Due to these limitations, we obtain the view that concepts are like abstractions/prototypes - lists of features of things that typically satisfy the concept. Then, people can judge how well a concept applies to a situation by computing the weighted sum of the features shared between the situation and the prototype, minus the weighted sum of the features that differ between the situation and the prototype - \(\operatorname{Similarity}(A, B) = a \cdot \operatorname{weight}(A \wedge B) - b \cdot \operatorname{weight}(A \setminus B) - c \cdot \operatorname{weight}(B \setminus A)\). For example, a robin is a more typical bird than a penguin because it has more of the typical bird features, but a penguin can still be considered a bird under this model.

However, there are some issues with this when we get to technical terms - isosceles triangles are generally considered more typical triangles than, say, scalene ones, though they should all be equally typical, as triangles are mathematically any three-sided object. Also, features aren't always independent like this model assumes - a big spoon is typically wooden, and a small spoon is typically metal, so metallic-ness and size are related to each other in terms of how typical a spoon an object is, but this isn't represented in the prototype model.

There is also the view that concepts are their best examples or particularly good examples of that concept. Like with prototypes, we have a reference that we can obtain a similarity to for a given situation, but the similarity is either done in some way between the situation and the exemplars, or by constructing a prototype on the fly from those exemplars and computing similarity using the prototype method. Exemplar theory is interesting because it allows concepts to have variability and sizes - the concept of a vegetable just seems somehow larger than the concept of a spoon, perhaps because it has a lot more, highly varied exemplars.
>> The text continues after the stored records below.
-- ==== Sys2Proof/Tests/Slice0.lean ====
section
/-! SUPPORT. Tests: the smoke test of WellFormed; worked cases of the manual; one step of each command on small states; and for
every statement with hypotheses a concrete state and operands that meet them, clause by clause. Expected values come from
the manual's worked cases and tables, not from the model. -/

namespace Sys2Proof.Tests

set_option Elab.async false

open Sys2Proof Sys2Proof.Machine

/-! ### Small states -/

/-- The 64 cells of a page, all holding `v`, sound. -/
def sheet (p : Nat) (v : Word) : List (Nat × Option StoredCell) :=
  (List.range 64).map (fun o => (p * 64 + o, some { value := v, damage := .intact }))

/-- Two regions: region 1, pages 0 and 1, signed, journalled, checkpointed and guarded; region 2, pages 2 and 3, plain. -/
def table : List Region :=
  [{ number := 1, first := 0, last := 1, signed := true, journalled := true, checkpointed := true, guarded := true,
     autoRestore := false },
   { number := 2, first := 2, last := 3, signed := false, journalled := false, checkpointed := false, guarded := false,
     autoRestore := false }]

/-- One region more: pages 4 to 9, plain. -/
def regionFour : Region :=
  { number := 4, first := 4, last := 9, signed := false, journalled := false, checkpointed := false, guarded := false,
    autoRestore := false }

/-- Lane 1, station 300, the default parameters. -/
def comm : CommRecord :=
  { lane := 1, station := 300, voteWindow := 40, abstainLimit := 3, patrolBase := 20, decayPeriod := 10, highMark := 4,
    lowMark := 1, holdTime := 5, retryLimit := 4, alertMask := 0, regions := table }

def pageIn (st : PageState) : PageRec := { PageRec.fresh with state := st }

def emptySlot : SlotEntry := { state := .erased, generation := none, cycle := none, start := none }

/-- A running part of lane 1 in STANDBY: pages 0, 1 and 2 SOUND, page 3 UNSET, both slots ERASED, the assembler in RECEIVING. -/
def home : State := { State.cold with
  phase := .running
  lane := { State.cold.lane with
    state := .standby, peer1 := Peer.fresh (some 2), peer2 := Peer.fresh (some 3) }
  comm := { stored := .record comm 0, locked := false, inUse := some comm }
  pages := [(0, pageIn .sound), (1, pageIn .sound), (2, pageIn .sound)]
  image := sheet 0 7 ++ sheet 1 9 ++ sheet 2 11
  link := { State.cold.link with hcsLow := true, phase := .receiving }
  ckpt := { State.cold.ckpt with slot0 := emptySlot, slot1 := emptySlot }
  pins := { State.cold.pins with started := true } }

/-- A request with its check. -/
def req (k : ReqKind) (body : List Byte) : Request := makeRequest k 9 body

/-- A lane frame as the lane expected on the port sends it to lane 1. -/
def rx (p : PortId) (f : LaneFrame) : RxFrame := f.received p (expectedLane 1 p)

/-- Changes of one part of a state, for the cases below. -/
def inState (x : LaneState) (s : State) : State := s.setLane { s.lane with state := x }
def withPage (p : Nat) (r : PageRec) (s : State) : State := s.putPage p r
def withDamage (a : Nat) (d : Damage) (s : State) : State := s.strike [{ cell := a, damage := d }]
def withEntries (es : List Entry) (run : Bool) (s : State) : State := s.setQueue { entries := es, run := run }
def withJob (j : Job) (s : State) : State := s.setLink { s.link with phase := .working, live := true, job := some j }
def withClose (c : Close) (s : State) : State := s.setLane { s.lane with close := some c }
def withOp (o : ArrayOp) (s : State) : State := s.setCtl { s.ctl with op := some o }
def withP (n : Nat) (s : State) : State := s.setPressure { s.pressure with p := n }
def withXfer (f : Transfer → Transfer) (s : State) : State := s.setXfer (f s.xfer)
def mapCkpt (f : Checkpoint → Checkpoint) (s : State) : State := s.setCkpt (f s.ckpt)

/-- A receiver whose partner is lane 2 on port 1. -/
def receiver (x : RxPhase) (s : State) : State :=
  withXfer (fun t => { t with role := .receiver x, partner := some (2, .one), idle := true })
    (s.mapPeer .one (fun p => { p with relation := .donor }))

/-- A donor to lane 2 on port 1, in ACTIVE. -/
def donor (plan resend : List Nat) (caughtUp : Bool) : State :=
  withXfer (fun t => { t with
    role := .donor, partner := some (2, .one), plan := plan, resend := resend, caughtUp := caughtUp })
    ((inState .active home).mapPeer .one (fun p => { p with relation := .receiver }))

/-- One queued cell. -/
def entry (p o age : Nat) (closing : Bool) : Entry := { page := p, offset := o, values := [5], age := age, closing := closing }

/-- A close of cycle 1. -/
def closeAt (st : CloseStage) (v : VoteStage) : Close :=
  { cycle := 1, withCheckpoint := false, stage := st, vote := v, signature := some 77 }

/-- A step of the pass over page `p` of region 1. -/
def signOf (p : Nat) : SignStep := { region := 1, page := p, first := decide (p = 0), last := decide (p = 1) }

/-- A held frame and its ALERT. -/
def aFrame : FaultFrame := .link .wiring .one 3 (some 2) (some 3)

def alerted (s : State) : State :=
  (s.setFaults { s.faults with primary := some aFrame, any := true }).setPins { s.pins with alert := true }

/-- A checkpoint in CAPTURING into slot 1, slot 0 COMPLETE with generation 1. -/
def capturing (s : State) : State := mapCkpt (fun k => { k with
  state := .capturing, target := .one, highest := 2, cycle := some 1, start := some 1, toCapture := 2
  slot0 := { state := .complete, generation := some 1, cycle := some 0, start := some 1 }
  slot1 := { state := .writing, generation := some 2, cycle := some 1, start := some 1 } }) s

/-- Slot 0 is the active slot, slot 1 erased. -/
def withActive (s : State) : State := mapCkpt (fun k => { k with
  slot0 := { state := .complete, generation := some 1, cycle := some 0, start := some 1 } }) s

/-- A request of kind `k`, made with its check, is served and sets nothing off. -/
def served (s : State) (k : ReqKind) (body : List Byte) : Bool :=
  decide (s.still ∧ s.phase = .running ∧ s.link.phase = .receiving ∧ s.link.job = none ∧ s.link.second = none ∧
    s.settledOutputs ∧ body.length ≤ Config.bodyBytes ∧ k.fits body = true)

theorem served_spec {s : State} {k : ReqKind} {body : List Byte} (h : served s k body = true) :
    s.still ∧ s.serves k (req k body) := by
  obtain ⟨h1, h2, h3, h4, h5, h6, h7, h8⟩ := of_decide_eq_true h
  exact ⟨h1, h2, h3, h4, h5, h6, makeRequest_sound k 9 body, h7, h8⟩

/-- Nothing is set off, and an event can come. -/
def poised (s : State) : Bool := decide (s.still ∧ s.ready)

theorem poised_spec {s : State} (h : poised s = true) : s.still ∧ s.ready := of_decide_eq_true h

/-- A lane frame, sent by the lane that lane 1 expects on port `p`, is taken and sets nothing off. -/
def takes (s : State) (p : PortId) (f : LaneFrame) : Bool :=
  decide (s.still ∧ s.ready ∧ s.laneNumber = some 1 ∧ laneBodyLength f.code = some (rx p f).body.length)

theorem takes_spec {s : State} {p : PortId} {f : LaneFrame} (h : takes s p f = true) :
    s.still ∧ s.takesFrame 1 f.code (rx p f) := by
  unfold takes at h
  rw [decide_eq_true_eq] at h
  obtain ⟨h1, h2, h3, h4⟩ := h
  refine ⟨h1, h2, h3, ?_, h4, ?_⟩ <;> simp only [rx, LaneFrame.received]

/-- A cut that stops everything where it stands. -/
def cut : Cut := { torn := [], whole := false, cuts := [], ups := [], read := none }

/-! ### Worked cases of the manual -/

/-- The check of "123456789" under 1.5's generator, initial value and bit order (29B1h, the well-known value of that check). -/
theorem test_frameCheck_digits :
    frameCheck [0x31, 0x32, 0x33, 0x34, 0x35, 0x36, 0x37, 0x38, 0x39] = 0x29B1 := by decide +kernel

/-- 4.4.1: region 2 with page 5 alone, station 300, cycle 7. -/
theorem test_signature_one_page :
    pageFed (seedPair 7 300) { region := 2, page := 5, first := true, last := true } ([5, 65537] ++ List.replicate 62 0) =
      (145, 10737) := by decide +kernel

theorem test_signature_reported :
    pairNumber (145, 10737) = 703660177 ∧ pairNumber (21, 383) = 25100309 ∧
      cycleSignature (seedPair 7 300) [(2, 145, 10737)] = 743451275 ∧
      cycleSignature (seedPair 7 300) [(2, 21, 383)] = 48628125 := by decide +kernel

/-- 4.4.2: double reduction of a, single reduction of b, seed wrap, a cell of all ones. -/
theorem test_signature_limits :
    feedSymbol (65518, 0) 65535 = (16, 16) ∧ (feedSymbol (65518, 0) 65519).1 = 0 ∧
      feedSymbol (39, 65500) 0 = (40, 21) ∧ (seedPair 65530 0).1 = 11 ∧ (seedPair 65535 0).1 = 16 ∧
      (seedPair 65519 0).1 = 0 ∧ feedCell (0, 0) 4294967295 = (34, 51) := by decide +kernel

/-- 3.3.2: the decay from 580 to 171. -/
theorem test_decay_worked_case :
    [580, 507, 443, 387, 338, 295, 258, 225, 196].map pressureDecayed = [507, 443, 387, 338, 295, 258, 225, 196, 171] ∧
      pressureDecayed 1023 = 895 ∧ pressureDecayed 1 = 0 ∧ pressureDecayed 0 = 0 ∧ pressureAfter 1000 128 = 1023 := by
  decide +kernel

/-- 3.3.2: the pace level at each step of the case, and the visit intervals with B = 20. -/
theorem test_pace_worked_case :
    paceAfter 564 1 = 2 ∧ paceAfter 507 2 = 2 ∧ paceAfter 443 2 = 1 ∧ paceAfter 196 1 = 1 ∧ paceAfter 171 1 = 0 ∧
      visitInterval 20 2 = 5 ∧ visitInterval 20 1 = 10 ∧ visitInterval 20 0 = 20 := by decide

/-- 3.3.2: UNCORRECTABLE at P = 500 takes P to 564 and raises PRESSURE_HIGH; in ACTIVE an addition of 64 at 748 withdraws the
lane. -/
theorem test_raise_crosses_512 :
    let t := (withP 500 home).raise .uncorrectable 64
    t.pressure.p = 564 ∧ kindIn .pressureHigh t.faults.current = true ∧ kindIn .uncorrectable t.faults.accrued = true := by
  decide +kernel

theorem test_raise_crosses_768 :
    let t := (withP 748 (inState .active home)).raise .uncorrectable 64
    t.pressure.p = 812 ∧ t.lane.state = .excluded ∧ kindIn .pressureHigh t.faults.current = false ∧
      kindIn .selfWithdrawn t.faults.current = true := by decide +kernel

/-- R68: lane A expects B and C, B expects C and A, C expects A and B. -/
theorem test_expectedLane :
    expectedLane 1 .one = 2 ∧ expectedLane 1 .two = 3 ∧ expectedLane 2 .one = 3 ∧ expectedLane 2 .two = 1 ∧
      expectedLane 3 .one = 1 ∧ expectedLane 3 .two = 2 := by decide

/-- R161: the ends of the clamped ranges. -/
theorem test_clampRecord :
    let low := clampRecord { comm with voteWindow := 0, abstainLimit := 0, highMark := 0, lowMark := 9, retryLimit := 3 }
    let high := clampRecord { comm with abstainLimit := 8, highMark := 9, lowMark := 9, retryLimit := 16 }
    low.voteWindow = 1 ∧ low.abstainLimit = 1 ∧ low.highMark = 1 ∧ low.lowMark = 0 ∧ low.retryLimit = 2 ∧
      high.abstainLimit = 7 ∧ high.highMark = 8 ∧ high.lowMark = 7 ∧ high.retryLimit = 16 := by decide

/-- R162: a valid record, and the failing rule of an overlap with both region numbers. -/
theorem test_failingRecord :
    failingRecord comm = none ∧
      failingRecord { comm with regions := table ++ [{ regionFour with number := 3, first := 3 }] } =
        some { rule := .overlap, first := some 2, second := some 3 } := by decide

/-- The opcode table gives no bits, so no word spells a command. -/
theorem test_decodeTableWord_none : decodeTableWord 8 1 = none := rfl

/-- Reset comes up in start-up with nothing waiting and nothing in the memory tables (R166, R4). -/
theorem test_reset : State.reset.phase = .startUp ∧ State.reset.pending = [] ∧ State.reset.pages = [] := by decide

/-- R154, R160: HDO is high impedance with HCS high and in reset, FFh in RECEIVING and in DONE, and the reply's bytes behind
filler in REPLYING. -/
theorem test_hdo :
    let reply : Reply := { kind := 1, tag := 9, status := .starting, summary := none, body := .empty }
    let at_ (p : LinkPhase) : State := home.setLink { home.link with phase := p, reply := some reply }
    (home.setLink { home.link with hcsLow := false }).hdo = .highImpedance ∧ (home.setPhase .held).hdo = .highImpedance ∧
      home.hdo = .filler ∧ (at_ .done).hdo = .filler ∧ (at_ .replying).hdo = .reply (0xFF :: reply.bytes) ∧
      reply.bytes.take 10 = [0xA5, 1, 9, 6, 0, 0, 0, 0, 0, 0] := by decide +kernel

/-- R1: a READ cut by a lane reset keeps what it had corrected, or leaves the cell as it stood. -/
theorem test_laneReset_cuts_read :
    let s := withDamage 191 .oneBit home
    let cutRead (b : Bool) : Cut := { cut with torn := [b], read := some (1, req .read [2, 63, 1, 0]) }
    let left (b : Bool) : Option StoredCell :=
      match exec (.laneResetAssert (cutRead b)) s with
      | .next t => some (t.cell 191)
      | _ => none
    left true = some { value := 11, damage := .intact } ∧ left false = some { value := 11, damage := .oneBit } := by
  decide +kernel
Also, we could have a large wooden spoon and a small metal spoon as exemplars, which seems to address the concern with prototypes storing all features independently.

However, if concepts are just their examples, why do some examples group together into one concept, and others into a different one? The predictive power of this model is rather limited.

The example of the tiger painted purely orange is an interesting one: despite removing many of the key features of the situation, we still consider the animal to be a tiger, because the original animal, before all the changes, was a tiger, even if it is now indistinguishable from some other animal. In other words, it seems like the cause of the situation matters as well when applying concepts. This is the view that concepts are theories about what it takes to be a member of that concept. For example, a broomstick modified with a strip of wood becomes a hockey stick, while a goose painted white doesn't become a swan, because the theory for a hockey stick needs only that it be suitable for hitting a puck, but the theory for being a particular species is a lot more strict.

This causal theory essentially says that a concept is an arbitrary statement about what things can belong to that concept. As such, the exemplar view and prototype view of concepts can be considered an approximation for evaluating these theories. It still doesn't tell us why tomatoes are conceptually fruits rather than vegetables, though, which can be viewed as one of the great failings of philosophy in the twenty-first century.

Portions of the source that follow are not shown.